Given these characters’ evolution it is natural to suppose that the show will conclude similarly to Puella Magi Madoka Magica and Magical Girl Raising Project mixing good and bad things in a fluid finale; let’s pick as example Puella Magi Madoka Magica: it’s impossible to say if it is a good conclusion or a bad one (this was in fact one of the main ideas of the show), magical girls were saved from being tricked by Kyubey but despair wasn’t erased from the world and then there’s the final message of the show that isn’t so optimistic. But surprisingly Yuuki Yuuna wa Yuushi de Haru move against this new “dark magical girl genre” and propose an happy ending making “corrupted” characters re-embrace (or embrace for the first time) the standard hero archetype and thus being one of the best, if not truly the best3, reconstructive Majokko anime.

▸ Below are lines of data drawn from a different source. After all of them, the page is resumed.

/-- Settles O49: a stream's run is `afterStream`, which adds one reply for each request. -/
theorem everyStreamIsAnsweredToItsEnd : Obligations.EveryStreamIsAnsweredToItsEnd := by
  intro s requests
  obtain ⟨replies, hreplies, hlen⟩ := afterStream_replies s requests
  exact ⟨_, replies, perform_eq_afterStream s requests, rfl, hreplies, hlen⟩

/-! ### The latch -/

/-- Every operation but BUS.SPLIT leaves `BB` as it was (R31). -/
theorem newBb_eq_self {i : Instr} (hSplit : ∀ x, i ≠ .busSplit x) (bb : Latch) : newBb i bb = bb := by
  cases i with
  | busSplit x => exact absurd rfl (hSplit x)
  | busInit | busSet | busClr | busRepack | busRead | busReadBytes => rfl
  | srInit | srSet | srClr | srTest | srRead => rfl
  | memRead | memWrite | memLoadSample | memDump => rfl

/-- No operation makes `BB` `Unwritten` (R232). -/
theorem newBb_ne_unwritten {bb : Latch} (h : bb ≠ .unwritten) (i : Instr) : newBb i bb ≠ .unwritten := by
  cases i with
  | busSplit x => exact nofun
  | busInit | busSet | busClr | busRepack | busRead | busReadBytes => exact h
  | srInit | srSet | srClr | srTest | srRead => exact h
  | memRead | memWrite | memLoadSample | memDump => exact h

theorem afterRequest_bb_ne_unwritten {s : State} (h : s.bb ≠ .unwritten) (r : Request) :
    (afterRequest r s).bb ≠ .unwritten :=
  afterRequest_elim (P := fun t => t.bb ≠ .unwritten) (fun i _ => newBb_ne_unwritten h i) fun _ => h

/-- A request that is no BUS.SPLIT leaves `BB` as it was. -/
theorem afterRequest_bb {r : Request} (hSplit : ∀ x, r.resolve ≠ .ok (.busSplit x)) (s : State) :
    (afterRequest r s).bb = s.bb :=
  afterRequest_elim (P := fun t => t.bb = s.bb)
    (fun _ hi => newBb_eq_self (fun x hx => hSplit x (hx ▸ hi)) s.bb) fun _ => rfl

theorem afterStream_bb {requests : List Request} (hSplit : ∀ r ∈ requests, ∀ x, r.resolve ≠ .ok (.busSplit x))
    (s : State) : (afterStream s requests).bb = s.bb :=
  afterStream_keeps (P := fun t => t.bb = s.bb) rfl fun r hr t ht => (afterRequest_bb (hSplit r hr) t).trans ht

/-- Settles O21: by operation, and by step through the request taken. -/
theorem onlySplitWritesTheLatch : Obligations.OnlySplitWritesTheLatch := by
  refine ⟨fun _ s t ht hSplit => ?_, fun s t ht hbb => ?_⟩
  · rw [eq_after ht, after_bb, newBb_eq_self hSplit]
  · rcases hq : s.requests with _ | ⟨r, rest⟩
    · obtain rfl : s = t := Host.Outcome.next.inj ((step_idle hq).symm.trans ht)
      exact hbb
    · obtain rfl := Host.Outcome.next.inj ((step_cons hq).symm.trans ht)
      exact afterRequest_bb_ne_unwritten (s := s.take rest) hbb r

/-- BUS.READBYTES answers the pair that the latch holds. -/
theorem exec_busReadBytes_of_written {s : State} {lo hi : Byte} (h : s.bb = .written lo hi) :
    exec .busReadBytes s = .next (s.reply (.done (.pair lo hi))) := by
  simp only [exec, execBusReadBytes, h, respond_eq]

theorem exec_busReadBytes_of_unwritten {s : State} (h : s.bb = .unwritten) :
    exec .busReadBytes s = .next (s.reply (.error .unwrittenLatch)) := by
  simp only [exec, execBusReadBytes, h, raise_eq]

/-- Settles O20: the two states of the latch. -/
theorem readBytesAnswersTheLatch : Obligations.ReadBytesAnswersTheLatch :=
  ⟨fun _ _ _ => exec_busReadBytes_of_written, fun _ => exec_busReadBytes_of_unwritten⟩

/-- Settles O2: reset's own fields, and BUS.READBYTES of a latch not written yet. -/
theorem resetLatchIsUnwritten : Obligations.ResetLatchIsUnwritten :=
  ⟨rfl, rfl, rfl, exec_busReadBytes_of_unwritten rfl⟩

/-- Settles O22: BUS.SPLIT puts the pair it answers into the latch, and the stream between leaves it there. -/
theorem readBytesAnswersTheLastSplit : Obligations.ReadBytesAnswersTheLastSplit := by
  intro s x
  refine ⟨after (.busSplit x) s, _, _, exec_eq_after _ s, rfl, fun between u hSplit hu => ?_⟩
  obtain rfl := eq_afterStream hu
  exact exec_busReadBytes_of_written (afterStream_bb hSplit _)

/-! ### Memory along a stream -/

theorem afterRequest_mem_wf {s : State} (h : s.mem.wf = true) (r : Request) : (afterRequest r s).mem.wf = true :=
  afterRequest_elim (P := fun t => t.mem.wf = true) (fun i _ => newMem_wf h i) fun _ => h

theorem afterStream_mem_wf {s : State} (h : s.mem.wf = true) (requests : List Request) :
    (afterStream s requests).mem.wf = true :=
  afterStream_keeps (P := fun t => t.mem.wf = true) h fun r _ _ ht => afterRequest_mem_wf ht r

/-- What a cell holds after a request. -/
theorem read_afterRequest {s : State} (h : s.mem.wf = true) (r : Request) (a : Nat) :
    (afterRequest r s).mem.read a = (r.byteWritten a).getD (s.mem.read a) := by
  rcases hr : r.resolve with e | i
  · simp only [afterRequest, Request.byteWritten, hr]
    rfl
  · simp only [afterRequest, Request.byteWritten, hr]
    exact read_newMem h i a

/-- What a cell holds after a stream (R60). -/
theorem read_afterStream {s : State} (h : s.mem.wf = true) (requests : List Request) (a : Nat) :
    (afterStream s requests).mem.read a = lastWrite (s.mem.read a) a requests := by
  induction requests generalizing s with
  | nil => rfl
  | cons r rest ih => rw [afterStream_cons, ih (afterRequest_mem_wf h r), read_afterRequest h]; rfl

/-- Settles O50: by induction on the stream, each request leaving in the cell the byte it writes there. -/
theorem cellsHoldTheLastWrite : Obligations.CellsHoldTheLastWrite := by
  intro s requests t a hwf _ ht
  rw [eq_afterStream ht]
  exact read_afterStream hwf requests a

/-! ### Zeroing memory -/

/-- The requests that write zero to each of the first `n` cells. -/
def zeroWrites (n : Nat) : List Request := (List.range n).map fun a => .op (.memWrite a 0x00)

theorem zeroWrites_succ (n : Nat) : zeroWrites (n + 1) = zeroWrites n ++ [.op (.memWrite n 0x00)] := by
  simp [zeroWrites, List.range_succ]

theorem lastWrite_append (v : Byte) (a : Nat) (front back : List Request) :
    lastWrite v a (front ++ back) = lastWrite (lastWrite v a front) a back := List.foldl_append

/-- A write of zero within the address space leaves zero in its cell and every other cell as it was. -/
theorem lastWrite_zeroWrite {k : Nat} (hk : k ≤ 0xFFFF) (v : Byte) (a : Nat) :
    lastWrite v a [.op (.memWrite k 0x00)] = if a = k then 0x00 else v := by
  by_cases hak : a = k <;> simp [lastWrite, Request.byteWritten, byteWritten, hak, hk]

/-- Each of the cells that are zeroed holds zero. -/
theorem lastWrite_zeroWrites {a n : Nat} (ha : a < n) (hn : n ≤ 0x10000) (v : Byte) :
    lastWrite v a (zeroWrites n) = 0x00 := by
  induction n with
  | zero => omega
  | succ k ih =>
    rw [zeroWrites_succ, lastWrite_append, lastWrite_zeroWrite (Nat.le_of_lt_succ hn)]
    by_cases hak : a = k
    · rw [if_pos hak]
    · rw [if_neg hak, ih (by omega) (by omega)]

/-- From a canonical memory, zeroing every cell leaves no cell listed. -/
theorem mem_afterStream_zeroWrites {s : State} (h : s.mem.wf = true) {n : Nat} (hn : n = 0x10000) :
    (afterStream s (zeroWrites n)).mem = [] := by
  have hwf := afterStream_mem_wf h (zeroWrites n)
  refine Memory.ext hwf rfl fun a => ?_
  by_cases ha : a < n
  · rw [read_afterStream h, lastWrite_zeroWrites ha hn.le]
    rfl
  · exact Memory.read_above hwf (by omega)

theorem bb_afterStream_zeroWrites (s : State) (n : Nat) : (afterStream s (zeroWrites n)).bb = s.bb := by
  refine afterStream_bb (fun r hr x => ?_) s
  obtain ⟨a, -, rfl⟩ := List.mem_map.mp hr
  exact nofun

theorem afterStream_inits (s : State) (requests : List Request) :
    afterStream s (requests ++ [.op .srInit, .op .busInit]) = after .busInit (after .srInit (afterStream s requests)) :=
  afterStream_append s requests _
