-- ==== Sys2Proof/Config.lean ====
section
/-! DEFINITION. What is fixed: the constants of R6, the configuration of a device instance (R7, R21 to R24) with the
values the reset state is created with, and the one free value, the transport's answer (R216). -/

namespace Sys2Proof

/-- R6: `POLY = 0b110101`. -/
def Config.poly : BitVec 6 := 0b110101#6

/-- R6: `INIT = 0b00111`. -/
def Config.init : BitVec 5 := 0b00111#5

/-- The configuration of one device (R21 to R24): written when the device instance is created, then read-only.
`regset` is the set of R23, listed in strictly rising order (log 15). -/
structure DeviceConfig where
  variant  : Variant
  chipAddr : BitVec 2
  regset   : List Byte
  deriving DecidableEq, Repr

/-- The transport's answer to one exchange (R9, R216): a 3-byte response frame, or a failure passed on with no
further context (R203). -/
inductive TransportAnswer where
  | response (g : Frame)
  | failure
  deriving DecidableEq, Repr, Inhabited

/-- FREE VALUE (log 2): the answer of the n-th exchange that no script determines. R216: "any 3-byte value or a
failure, under no law". It has no body, so nothing can be proved of it. -/
opaque Config.freeAnswer : Nat → TransportAnswer

/-- DESIGN CHOICE (log 1): the configuration of the device in `State.reset`. R240 gives none ("No default value
exists"); no statement rests on these values. -/
def Config.resetDevice : DeviceConfig where
  variant  := .outDriver
  chipAddr := 0#2
  regset   := (List.range 32).map (BitVec.ofNat 8)

end Sys2Proof
end

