/-- R240: no step of the machine changes the configuration of any device. The session that steps keeps the
configuration it had when its turn came, every other session is kept whole, and over the turn and the step together
the sessions may only change places, each with its configuration and its program. -/
def Obligations.NoStepChangesAnyConfiguration : Prop :=
  ∀ s t : State, step s = .next t →
    t.dev.config = (takeTurn s).dev.config ∧ t.others = (takeTurn s).others ∧
    ((t.dev.config, t.dev.program) :: t.others.map fun d => (d.config, d.program)).Perm
      ((s.dev.config, s.dev.program) :: s.others.map fun d => (d.config, d.program))

/-- R34, R213: what a step does to its own session does not depend on the other sessions, the turn list or the bus;
with the same draw counter (the model's own, log 2), two states that agree on the session step it alike. -/
def Obligations.SessionsDoNotInfluenceEachOther : Prop :=
  ∀ (i : Instr) (s s' t : State), s.dev = s'.dev → s.draws = s'.draws → exec i s = .next t →
    ∃ t', exec i s' = .next t' ∧ t'.dev = t.dev ∧ t'.others = s'.others

/-- R31: `pending` changes only in two ways: a step that builds a frame sets it from none to the frame it delivers,
and an EXCHANGE of a pending frame clears it. -/
def Obligations.PendingIsSetByEncodeAndClearedByExchange : Prop :=
  ∀ (i : Instr) (s t : State), exec i s = .next t →
    t.dev.pending = s.dev.pending ∨
    (s.dev.pending = none ∧ ∃ f, t.dev.pending = some f ∧
      t.dev.delivered = s.dev.delivered ++ [{ status := .ok, frame := some f }]) ∨
    (i = .exchange ∧ s.dev.pending ≠ none ∧ t.dev.pending = none)

/-- R52, R245, R246, R208: only EXCHANGE puts anything on the bus, once: one whole bracketed transaction that sends
the pending frame (the bus log is the model's own, log 10). -/
def Obligations.OnlyExchangeUsesTheBusOneBracketAtATime : Prop :=
  ∀ (i : Instr) (s t : State), exec i s = .next t →
    t.bus = s.bus ∨
    (i = .exchange ∧ ∃ f a, s.dev.pending = some f ∧
      t.bus = s.bus ++ [.chipSelectAssert, .exchange f a, .chipSelectDeassert])

/-- A caller's program ends clean (R214) exactly when it keeps the contract of R244, R246 and R201, whatever the
transport answers: for every program of well-laid-out instructions, from a new session of any device with any
transport script. (The command frame rows count as the ENCODE steps they spell and the response row as a DECODE step:
the model's reading, log 5. An OUT frame row of another chip counts as breaking the contract: the model's choice,
log 6.) -/
def Obligations.ARunIsCleanExactlyWhenTheContractIsKept : Prop :=
  ∀ (cfg : DeviceConfig) (p : List Instr) (answers : List TransportAnswer) (s : State),
    s.dev = newSession cfg (p.map encode) answers → s.turns = [] →
    (∀ i ∈ p, layoutOf i = none ∨ layoutOf i = some cfg.variant) →
    ((∃ t, runSteps p.length s = .next t ∧ cleanEnd t.dev = true) ↔ keepsContract cfg false p = true)

/-! ## Encoding -/

/-- Decoding reads back every encoded instruction, with every operand at every value; a pseudo-operation is read back
as its expansion (R75), and a command frame row under its own layout (R73). -/
def Obligations.DecodeReadsBackEveryEncoding : Prop :=
  ∀ (i : Instr) (v : Variant), layoutOf i = none ∨ layoutOf i = some v →
    decodeItem v (encode i) = .ok (expandPseudo i)

/-- Encoding gives back every decoded frame word bit for bit. -/
def Obligations.EncodeGivesBackEveryDecodedFrame : Prop :=
  ∀ (v : Variant) (fv : BitVec 24) (i : Instr),
    (decodeItem v (.commandFrame fv) = .ok i → encode i = .commandFrame fv) ∧
    (decodeItem v (.responseFrame fv) = .ok i → encode i = .responseFrame fv)
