theorem responseFrameWord_fields (s v : Byte) (t : BitVec 3) (c : Crc) :
    (responseFrameWord s v t c).extractLsb' 16 8 = s ∧ (responseFrameWord s v t c).extractLsb' 8 8 = v ∧
    (responseFrameWord s v t c).extractLsb' 5 3 = t ∧ (responseFrameWord s v t c).extractLsb' 0 5 = c := by
  simp (disch := decide) only [responseFrameWord, BitVec.extractLsb'_append_eq_of_le,
    BitVec.extractLsb'_append_eq_of_add_le, Nat.reduceSub, BitVec.extractLsb'_eq_self, and_self]

/-! ### A word, put together from its fields -/

theorem outFrameWord_of_fields {fv : BitVec 24} (h : fv.extractLsb' 5 3 = 0b000#3) :
    outFrameWord (fv.extractLsb' 22 2) (fv.extractLsb' 17 5) (directionOfBit (fv.extractLsb' 16 1))
      (fv.extractLsb' 8 8) (fv.extractLsb' 0 5) = fv := by
  rw [outFrameWord, directionBit_directionOfBit, ← h]
  simp only [BitVec.extractLsb'_append_extractLsb'_eq_extractLsb']
  exact BitVec.extractLsb'_eq_self

theorem inFrameWord_of_fields {fv : BitVec 24} (h : fv.extractLsb' 5 3 = 0b000#3) :
    inFrameWord (directionOfBit (fv.extractLsb' 23 1)) (fv.extractLsb' 16 7) (fv.extractLsb' 8 8)
      (fv.extractLsb' 0 5) = fv := by
  rw [inFrameWord, directionBit_directionOfBit, ← h]
  simp only [BitVec.extractLsb'_append_extractLsb'_eq_extractLsb']
  exact BitVec.extractLsb'_eq_self

theorem responseFrameWord_of_fields (fv : BitVec 24) :
    responseFrameWord (fv.extractLsb' 16 8) (fv.extractLsb' 8 8) (fv.extractLsb' 5 3) (fv.extractLsb' 0 5) = fv := by
  simp only [responseFrameWord, BitVec.extractLsb'_append_extractLsb'_eq_extractLsb']
  exact BitVec.extractLsb'_eq_self

/-! ### The command frame rows, both directions at once (R63, R64) -/

/-- The OUT command frame row of direction `d`. -/
def outFrameRow (a : BitVec 2) (r : BitVec 5) (d : Direction) (v : Byte) (c : Crc) : Instr :=
  match d with
  | .read => .frameOutRead a r v c
  | .write => .frameOutWrite a r v c

/-- The IN command frame row of direction `d`. -/
def inFrameRow (d : Direction) (r : BitVec 7) (v : Byte) (c : Crc) : Instr :=
  match d with
  | .read => .frameInRead r v c
  | .write => .frameInWrite r v c

section
variable (a : BitVec 2) (r : BitVec 5) (r' : BitVec 7) (d : Direction) (v : Byte) (c : Crc)

theorem encode_outFrameRow : encode (outFrameRow a r d v c) = .commandFrame (outFrameWord a r d v c) := by
  cases d <;> rfl

theorem encode_inFrameRow : encode (inFrameRow d r' v c) = .commandFrame (inFrameWord d r' v c) := by
  cases d <;> rfl

theorem layoutOf_outFrameRow : layoutOf (outFrameRow a r d v c) = some .outDriver := by
  cases d <;> rfl

theorem layoutOf_inFrameRow : layoutOf (inFrameRow d r' v c) = some .inReceiver := by
  cases d <;> rfl

theorem spelledRequest_outFrameRow :
    spelledRequest (outFrameRow a r d v c) = some (.encode (r.setWidth 8) d v) := by
  cases d <;> rfl

theorem spelledRequest_inFrameRow :
    spelledRequest (inFrameRow d r' v c) = some (.encode (r'.setWidth 8) d v) := by
  cases d <;> rfl

end

theorem decodeOutFrame_eq_row (fv : BitVec 24) :
    decodeOutFrame fv = outFrameRow (fv.extractLsb' 22 2) (fv.extractLsb' 17 5)
      (directionOfBit (fv.extractLsb' 16 1)) (fv.extractLsb' 8 8) (fv.extractLsb' 0 5) := by
  unfold decodeOutFrame
  cases directionOfBit (fv.extractLsb' 16 1) <;> rfl

theorem decodeInFrame_eq_row (fv : BitVec 24) :
    decodeInFrame fv = inFrameRow (directionOfBit (fv.extractLsb' 23 1)) (fv.extractLsb' 16 7)
      (fv.extractLsb' 8 8) (fv.extractLsb' 0 5) := by
  unfold decodeInFrame
  cases directionOfBit (fv.extractLsb' 23 1) <;> rfl

/-! ### What the decoder answers -/

/-- A command frame word with bits [7:5] = 000 is a row under either VARIANT (R66, R73). -/
theorem decodeCommandFrame_of_upper_zero {fv : BitVec 24} (h : fv.extractLsb' 5 3 = 0b000#3) :
    decodeCommandFrame .outDriver fv = .ok (decodeOutFrame fv) ∧
    decodeCommandFrame .inReceiver fv = .ok (decodeInFrame fv) :=
  ⟨if_pos h, if_pos h⟩

/-- Any other command frame word is rejected (R66; log 7). -/
theorem decodeCommandFrame_of_upper_ne {fv : BitVec 24} (h : fv.extractLsb' 5 3 ≠ 0b000#3) (v : Variant) :
    decodeCommandFrame v fv = .error .commandFrameUpperBits :=
  if_neg h

theorem decodeCommandFrame_outFrameWord (a : BitVec 2) (r : BitVec 5) (d : Direction) (v : Byte) (c : Crc) :
    decodeCommandFrame .outDriver (outFrameWord a r d v c) = .ok (outFrameRow a r d v c) := by
  obtain ⟨ha, hr, hd, hv, hupper, hc⟩ := outFrameWord_fields a r d v c
  rw [(decodeCommandFrame_of_upper_zero hupper).1, decodeOutFrame_eq_row, ha, hr, hd, hv, hc,
    directionOfBit_directionBit]

theorem decodeCommandFrame_inFrameWord (d : Direction) (r : BitVec 7) (v : Byte) (c : Crc) :
    decodeCommandFrame .inReceiver (inFrameWord d r v c) = .ok (inFrameRow d r v c) := by
  obtain ⟨hd, hr, hv, hupper, hc⟩ := inFrameWord_fields d r v c
  rw [(decodeCommandFrame_of_upper_zero hupper).2, decodeInFrame_eq_row, hd, hr, hv, hc,
    directionOfBit_directionBit]

theorem decodeResponseFrame_responseFrameWord (s v : Byte) (t : BitVec 3) (c : Crc) :
    decodeResponseFrame (responseFrameWord s v t c) = .frameResponse s v t c := by
  obtain ⟨hs, hv, ht, hc⟩ := responseFrameWord_fields s v t c
  rw [decodeResponseFrame, hs, hv, ht, hc]

/-- The row a word was read as encodes to the word, under either VARIANT. -/
theorem encode_of_decodeCommandFrame {v : Variant} {fv : BitVec 24} {i : Instr}
    (h : decodeCommandFrame v fv = .ok i) : encode i = .commandFrame fv := by
  by_cases hupper : fv.extractLsb' 5 3 = 0b000#3
  · obtain ⟨hout, hin⟩ := decodeCommandFrame_of_upper_zero hupper
    cases v with
    | outDriver =>
      obtain rfl : decodeOutFrame fv = i := Except.ok.inj (hout.symm.trans h)
      rw [decodeOutFrame_eq_row, encode_outFrameRow, outFrameWord_of_fields hupper]
    | inReceiver =>
      obtain rfl : decodeInFrame fv = i := Except.ok.inj (hin.symm.trans h)
      rw [decodeInFrame_eq_row, encode_inFrameRow, inFrameWord_of_fields hupper]
  · rw [decodeCommandFrame_of_upper_ne hupper] at h
    cases h

section
variable {r : Request}

theorem decodeRequest_of_op_00 (h : r.op = 0b00#2) : decodeRequest r = .crc5 r.b := by simp [decodeRequest, h]

theorem decodeRequest_of_op_01 (h : r.op = 0b01#2) :
    decodeRequest r = .encode r.reg (directionOfBit r.dir) r.data := by simp [decodeRequest, h]

theorem decodeRequest_of_op_10 (h : r.op = 0b10#2) : decodeRequest r = .decode r.b := by simp [decodeRequest, h]

theorem decodeRequest_of_op_11 (h : r.op = 0b11#2) : decodeRequest r = .verify r.b := by simp [decodeRequest, h]

end

/-- R61: all four values of `OP` are assigned. -/
theorem op_cases : ∀ op : BitVec 2, op = 0b00#2 ∨ op = 0b01#2 ∨ op = 0b10#2 ∨ op = 0b11#2 := by decide

theorem decodeItem_encodeRequest (v : Variant) (reg : Byte) (dir : Direction) (data : Byte) :
    decodeItem v (encodeRequest reg dir data) = .ok (.encode reg dir data) := by
  rw [encodeRequest, decodeItem, decodeRequest_of_op_01 rfl, directionOfBit_directionBit]

/-! ### The statements -/

/-- Settles O16: one case per instruction; a pseudo-operation has the item of its expansion, and a command frame row
is decoded under the VARIANT of its layout. -/
theorem decodeReadsBackEveryEncoding : Obligations.DecodeReadsBackEveryEncoding := by
  unfold Obligations.DecodeReadsBackEveryEncoding
  intro i v hlayout
  have own : ∀ u, layoutOf i = some u → v = u := fun u hu => by simpa [hu, eq_comm] using hlayout
  cases i with
  | crc5 b => exact congrArg _ (decodeRequest_of_op_00 rfl)
  | decode b => exact congrArg _ (decodeRequest_of_op_10 rfl)
  | verify b => exact congrArg _ (decodeRequest_of_op_11 rfl)
  | check b0 b1 b2 => exact congrArg _ (decodeRequest_of_op_11 rfl)
  | encode reg dir data => exact decodeItem_encodeRequest v reg dir data
  | read reg => exact decodeItem_encodeRequest v reg .read _
  | write reg data => exact decodeItem_encodeRequest v reg .write data
  | exchange => rfl
  | frameOutRead a r val c => rw [own _ rfl]; exact decodeCommandFrame_outFrameWord a r .read val c
  | frameOutWrite a r val c => rw [own _ rfl]; exact decodeCommandFrame_outFrameWord a r .write val c
  | frameInRead r val c => rw [own _ rfl]; exact decodeCommandFrame_inFrameWord .read r val c
  | frameInWrite r val c => rw [own _ rfl]; exact decodeCommandFrame_inFrameWord .write r val c
  | frameResponse s val t c => exact congrArg _ (decodeResponseFrame_responseFrameWord s val t c)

All of this return to standard values take place in a very precise moment in the story: the final battle. First we have Karin’s conversion from mercenary hero to standard hero: she take over 5 different Vertexex all by herself going mankai several times and destroying each Vertex shouting one of the 5 tenets; this is the final proof that Karin finally understand the standard hero and want to be one. Then there is Togo: her quest on destroying the Shinju-sama and thus affirming her new values as beyond-man is interrupted by Yuuki that succeed in convincing Togo to re-embrace the standard hero archetype, stopping her from becoming a complete beyond-man and making her fight again as a standard hero together will all the other girls; this is a clear opposition to what Nietzsche thought the evolution of the man should point towards. The message the show want to transmit here, and that is is strongly antithetical to the one shows like Madoka Magica and Raising Project promote, is that there’s good and that is worth fighting for it. This is a very common message that plenty of Majokkos promote and it usually does not have much effect on me, I know that Majokko are usually aimed to children and so I expect simple moral concept like good wins over evil to show up, but in the case of Yuuki Yuuna wa Yuushi de Aru, since it feature some dark (and deconstructing) elements, the “old” moral tasted differently, and tasted really good. However the conclusion is not a complete happy endingVertexex are still around and someone need to fight them but all the main characters are able to return to their normal life without physical impediments; an overall happy ending if compared with the ones by Madoka Magica and Raising Project.

To conclude I really think that Yuuki Yuuna wa Yuushi de Aru and it’s reaffirmation of standard values is a really valid show that can make you think (look at this whole wall of text if you need some sort of confirmation), laugh (some scenes are really funny to me) and give you hope if you need some.


  1. The term beyond-man is the English for Übermensch according to Alexander Tille’s 1909 translation of Thus Spoke Zarathustra.
  2. Daily reminder: don’t read Nietzsche, he’s bullshit.
  3. And probably the first one as well.